-------- Input
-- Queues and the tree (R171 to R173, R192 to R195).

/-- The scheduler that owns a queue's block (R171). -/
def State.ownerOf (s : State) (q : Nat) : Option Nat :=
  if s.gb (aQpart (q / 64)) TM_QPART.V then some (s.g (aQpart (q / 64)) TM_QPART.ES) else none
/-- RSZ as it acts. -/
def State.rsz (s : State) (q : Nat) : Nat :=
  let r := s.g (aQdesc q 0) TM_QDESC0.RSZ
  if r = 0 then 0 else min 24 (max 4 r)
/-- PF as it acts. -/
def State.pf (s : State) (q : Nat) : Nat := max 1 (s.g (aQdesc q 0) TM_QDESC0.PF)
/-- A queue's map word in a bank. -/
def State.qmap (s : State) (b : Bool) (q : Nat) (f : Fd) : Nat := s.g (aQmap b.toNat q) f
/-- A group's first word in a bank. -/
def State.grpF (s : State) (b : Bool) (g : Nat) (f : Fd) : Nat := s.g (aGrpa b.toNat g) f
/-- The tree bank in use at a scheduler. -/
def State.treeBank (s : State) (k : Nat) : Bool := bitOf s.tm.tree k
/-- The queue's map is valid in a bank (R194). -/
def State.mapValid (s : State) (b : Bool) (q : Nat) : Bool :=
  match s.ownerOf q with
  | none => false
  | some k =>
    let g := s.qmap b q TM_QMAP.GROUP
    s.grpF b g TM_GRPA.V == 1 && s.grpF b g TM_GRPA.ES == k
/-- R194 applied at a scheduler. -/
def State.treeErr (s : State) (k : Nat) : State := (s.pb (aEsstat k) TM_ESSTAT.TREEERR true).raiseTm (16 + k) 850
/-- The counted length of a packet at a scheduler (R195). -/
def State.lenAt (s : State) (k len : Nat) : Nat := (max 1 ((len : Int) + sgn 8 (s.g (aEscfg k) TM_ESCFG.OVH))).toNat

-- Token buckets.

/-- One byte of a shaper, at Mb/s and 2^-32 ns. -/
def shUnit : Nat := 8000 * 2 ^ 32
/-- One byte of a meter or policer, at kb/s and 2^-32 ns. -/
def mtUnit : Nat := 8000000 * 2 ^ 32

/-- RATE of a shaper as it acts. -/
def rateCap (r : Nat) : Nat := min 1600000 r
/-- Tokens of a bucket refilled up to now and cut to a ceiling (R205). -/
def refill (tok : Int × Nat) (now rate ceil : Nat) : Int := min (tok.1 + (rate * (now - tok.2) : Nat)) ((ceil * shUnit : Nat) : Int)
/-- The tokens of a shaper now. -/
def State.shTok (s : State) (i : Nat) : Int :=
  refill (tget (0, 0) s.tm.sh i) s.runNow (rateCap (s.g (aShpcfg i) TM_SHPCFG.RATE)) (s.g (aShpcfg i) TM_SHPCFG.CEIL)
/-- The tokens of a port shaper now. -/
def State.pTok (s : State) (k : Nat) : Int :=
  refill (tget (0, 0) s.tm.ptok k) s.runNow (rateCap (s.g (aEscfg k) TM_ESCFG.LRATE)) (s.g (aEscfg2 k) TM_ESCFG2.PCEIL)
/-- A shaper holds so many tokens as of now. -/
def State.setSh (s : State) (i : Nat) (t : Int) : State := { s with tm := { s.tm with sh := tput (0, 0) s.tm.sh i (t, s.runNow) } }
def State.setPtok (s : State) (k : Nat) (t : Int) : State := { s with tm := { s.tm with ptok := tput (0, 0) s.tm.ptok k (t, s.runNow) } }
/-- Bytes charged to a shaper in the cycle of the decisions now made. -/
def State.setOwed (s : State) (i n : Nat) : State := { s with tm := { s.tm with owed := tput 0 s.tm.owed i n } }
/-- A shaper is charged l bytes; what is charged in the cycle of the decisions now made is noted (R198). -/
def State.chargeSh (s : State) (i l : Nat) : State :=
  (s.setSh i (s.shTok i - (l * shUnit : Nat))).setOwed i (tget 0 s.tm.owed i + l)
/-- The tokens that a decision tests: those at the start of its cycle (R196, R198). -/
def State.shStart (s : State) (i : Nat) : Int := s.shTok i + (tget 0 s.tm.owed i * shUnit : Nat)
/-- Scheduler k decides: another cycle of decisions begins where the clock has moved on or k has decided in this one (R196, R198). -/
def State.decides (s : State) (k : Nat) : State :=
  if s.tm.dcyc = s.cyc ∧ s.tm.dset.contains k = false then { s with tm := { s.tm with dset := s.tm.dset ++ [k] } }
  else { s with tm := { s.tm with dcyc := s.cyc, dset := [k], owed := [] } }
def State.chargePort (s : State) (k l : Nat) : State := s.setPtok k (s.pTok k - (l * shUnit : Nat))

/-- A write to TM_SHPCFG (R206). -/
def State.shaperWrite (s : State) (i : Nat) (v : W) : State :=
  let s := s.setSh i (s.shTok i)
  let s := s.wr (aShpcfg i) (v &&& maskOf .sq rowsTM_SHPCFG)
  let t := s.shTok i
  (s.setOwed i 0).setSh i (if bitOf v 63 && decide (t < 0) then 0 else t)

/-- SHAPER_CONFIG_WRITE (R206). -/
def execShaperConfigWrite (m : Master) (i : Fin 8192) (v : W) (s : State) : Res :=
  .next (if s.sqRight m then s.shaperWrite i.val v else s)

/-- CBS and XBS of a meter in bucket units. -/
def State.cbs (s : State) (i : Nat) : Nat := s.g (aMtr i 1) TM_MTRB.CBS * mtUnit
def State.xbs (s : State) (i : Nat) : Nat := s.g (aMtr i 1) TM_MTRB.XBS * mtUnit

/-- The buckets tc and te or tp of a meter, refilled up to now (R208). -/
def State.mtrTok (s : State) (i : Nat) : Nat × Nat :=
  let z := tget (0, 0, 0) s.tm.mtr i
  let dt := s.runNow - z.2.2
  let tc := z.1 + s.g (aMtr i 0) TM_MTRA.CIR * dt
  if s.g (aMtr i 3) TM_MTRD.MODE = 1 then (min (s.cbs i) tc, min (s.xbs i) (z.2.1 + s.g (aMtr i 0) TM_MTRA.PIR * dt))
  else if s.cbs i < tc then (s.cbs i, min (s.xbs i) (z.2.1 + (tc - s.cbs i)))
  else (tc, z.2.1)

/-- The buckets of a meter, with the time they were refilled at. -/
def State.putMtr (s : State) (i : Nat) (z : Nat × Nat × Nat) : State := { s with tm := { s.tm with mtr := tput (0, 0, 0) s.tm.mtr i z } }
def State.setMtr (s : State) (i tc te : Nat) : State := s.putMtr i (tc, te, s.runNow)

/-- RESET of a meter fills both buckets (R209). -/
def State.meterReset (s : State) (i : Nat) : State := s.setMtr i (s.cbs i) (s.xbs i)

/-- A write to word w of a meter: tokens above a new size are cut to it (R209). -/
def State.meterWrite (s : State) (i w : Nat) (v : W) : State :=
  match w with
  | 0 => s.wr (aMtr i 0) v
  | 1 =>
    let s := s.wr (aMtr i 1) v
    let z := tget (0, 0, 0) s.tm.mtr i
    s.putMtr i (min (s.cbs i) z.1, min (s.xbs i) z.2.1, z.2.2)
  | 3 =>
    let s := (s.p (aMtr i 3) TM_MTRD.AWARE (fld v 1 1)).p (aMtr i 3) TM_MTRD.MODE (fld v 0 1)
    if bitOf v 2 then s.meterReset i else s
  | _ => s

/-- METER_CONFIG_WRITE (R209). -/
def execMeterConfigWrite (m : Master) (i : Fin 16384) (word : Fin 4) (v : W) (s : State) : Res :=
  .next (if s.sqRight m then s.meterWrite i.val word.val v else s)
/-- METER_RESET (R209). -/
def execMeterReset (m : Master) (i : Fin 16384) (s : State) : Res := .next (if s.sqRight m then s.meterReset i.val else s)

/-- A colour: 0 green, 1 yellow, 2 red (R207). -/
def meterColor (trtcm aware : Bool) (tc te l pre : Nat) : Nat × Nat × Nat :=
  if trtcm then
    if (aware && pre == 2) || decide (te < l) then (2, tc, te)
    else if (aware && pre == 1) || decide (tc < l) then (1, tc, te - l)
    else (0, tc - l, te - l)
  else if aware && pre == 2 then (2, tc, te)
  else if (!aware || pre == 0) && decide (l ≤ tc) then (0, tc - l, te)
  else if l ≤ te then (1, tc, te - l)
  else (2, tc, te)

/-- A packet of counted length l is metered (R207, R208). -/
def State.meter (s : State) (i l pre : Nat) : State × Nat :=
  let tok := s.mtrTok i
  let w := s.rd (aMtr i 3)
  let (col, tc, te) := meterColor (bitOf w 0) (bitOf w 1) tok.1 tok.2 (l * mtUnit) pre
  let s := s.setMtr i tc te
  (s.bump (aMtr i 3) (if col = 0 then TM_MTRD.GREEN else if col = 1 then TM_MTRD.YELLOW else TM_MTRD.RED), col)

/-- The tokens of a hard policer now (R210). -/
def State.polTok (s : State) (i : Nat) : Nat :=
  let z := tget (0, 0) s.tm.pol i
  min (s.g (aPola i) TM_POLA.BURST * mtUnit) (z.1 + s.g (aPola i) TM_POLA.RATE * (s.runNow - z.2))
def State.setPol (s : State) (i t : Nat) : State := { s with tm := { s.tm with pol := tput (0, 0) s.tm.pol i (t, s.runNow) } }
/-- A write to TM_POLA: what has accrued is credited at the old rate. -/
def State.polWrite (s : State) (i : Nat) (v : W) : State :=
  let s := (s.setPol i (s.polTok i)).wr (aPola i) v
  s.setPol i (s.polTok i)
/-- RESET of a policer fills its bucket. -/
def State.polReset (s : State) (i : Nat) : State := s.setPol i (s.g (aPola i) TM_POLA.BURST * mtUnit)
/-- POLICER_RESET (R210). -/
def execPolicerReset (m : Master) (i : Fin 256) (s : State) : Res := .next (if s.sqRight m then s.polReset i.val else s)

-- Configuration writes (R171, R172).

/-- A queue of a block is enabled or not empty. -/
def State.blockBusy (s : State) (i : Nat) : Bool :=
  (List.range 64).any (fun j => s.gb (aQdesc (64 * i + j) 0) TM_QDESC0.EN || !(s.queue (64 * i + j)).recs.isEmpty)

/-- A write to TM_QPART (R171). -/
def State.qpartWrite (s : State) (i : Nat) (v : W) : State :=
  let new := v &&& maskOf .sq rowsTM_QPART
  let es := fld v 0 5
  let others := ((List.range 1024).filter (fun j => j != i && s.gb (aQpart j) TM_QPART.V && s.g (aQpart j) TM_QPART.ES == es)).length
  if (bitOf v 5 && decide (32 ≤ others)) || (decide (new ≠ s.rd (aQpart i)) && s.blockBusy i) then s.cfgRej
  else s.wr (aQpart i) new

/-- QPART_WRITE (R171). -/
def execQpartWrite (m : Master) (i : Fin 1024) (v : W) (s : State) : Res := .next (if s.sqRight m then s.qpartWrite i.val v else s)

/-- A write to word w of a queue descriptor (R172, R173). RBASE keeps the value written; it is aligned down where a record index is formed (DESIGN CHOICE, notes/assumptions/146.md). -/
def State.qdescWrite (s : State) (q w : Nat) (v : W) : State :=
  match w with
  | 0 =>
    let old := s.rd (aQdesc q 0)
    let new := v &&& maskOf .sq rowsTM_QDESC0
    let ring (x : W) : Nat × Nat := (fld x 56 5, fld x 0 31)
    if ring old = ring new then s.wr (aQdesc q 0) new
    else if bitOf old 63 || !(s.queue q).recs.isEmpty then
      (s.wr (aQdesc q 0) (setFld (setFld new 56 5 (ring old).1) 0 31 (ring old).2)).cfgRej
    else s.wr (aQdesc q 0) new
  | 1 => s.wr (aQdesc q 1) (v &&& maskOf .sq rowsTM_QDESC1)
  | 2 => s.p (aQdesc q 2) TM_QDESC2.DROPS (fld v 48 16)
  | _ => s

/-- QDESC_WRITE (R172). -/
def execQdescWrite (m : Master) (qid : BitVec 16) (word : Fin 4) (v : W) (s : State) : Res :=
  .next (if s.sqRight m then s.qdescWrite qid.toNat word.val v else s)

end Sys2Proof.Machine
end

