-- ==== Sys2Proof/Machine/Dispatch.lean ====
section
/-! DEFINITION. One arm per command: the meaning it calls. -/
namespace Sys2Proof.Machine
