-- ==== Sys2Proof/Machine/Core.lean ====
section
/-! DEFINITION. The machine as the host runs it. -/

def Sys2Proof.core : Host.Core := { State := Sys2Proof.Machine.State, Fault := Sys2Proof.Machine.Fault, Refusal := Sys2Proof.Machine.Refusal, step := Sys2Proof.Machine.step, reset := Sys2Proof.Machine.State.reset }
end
----------------
* **What you need to do**
Scan the data above, find each line with "putMtr", and copy it.

* **Task answer**
def State.putMtr (s : State) (i : Nat) (z : Nat × Nat × Nat) : State := { s with tm := { s.tm with mtr := tput (0, 0, 0) s.tm.mtr i z } }
def State.setMtr (s : State) (i tc te : Nat) : State := s.putMtr i (tc, te, s.runNow)
    s.putMtr i (min (s.cbs i) z.1, min (s.xbs i) z.2.1, z.2.2)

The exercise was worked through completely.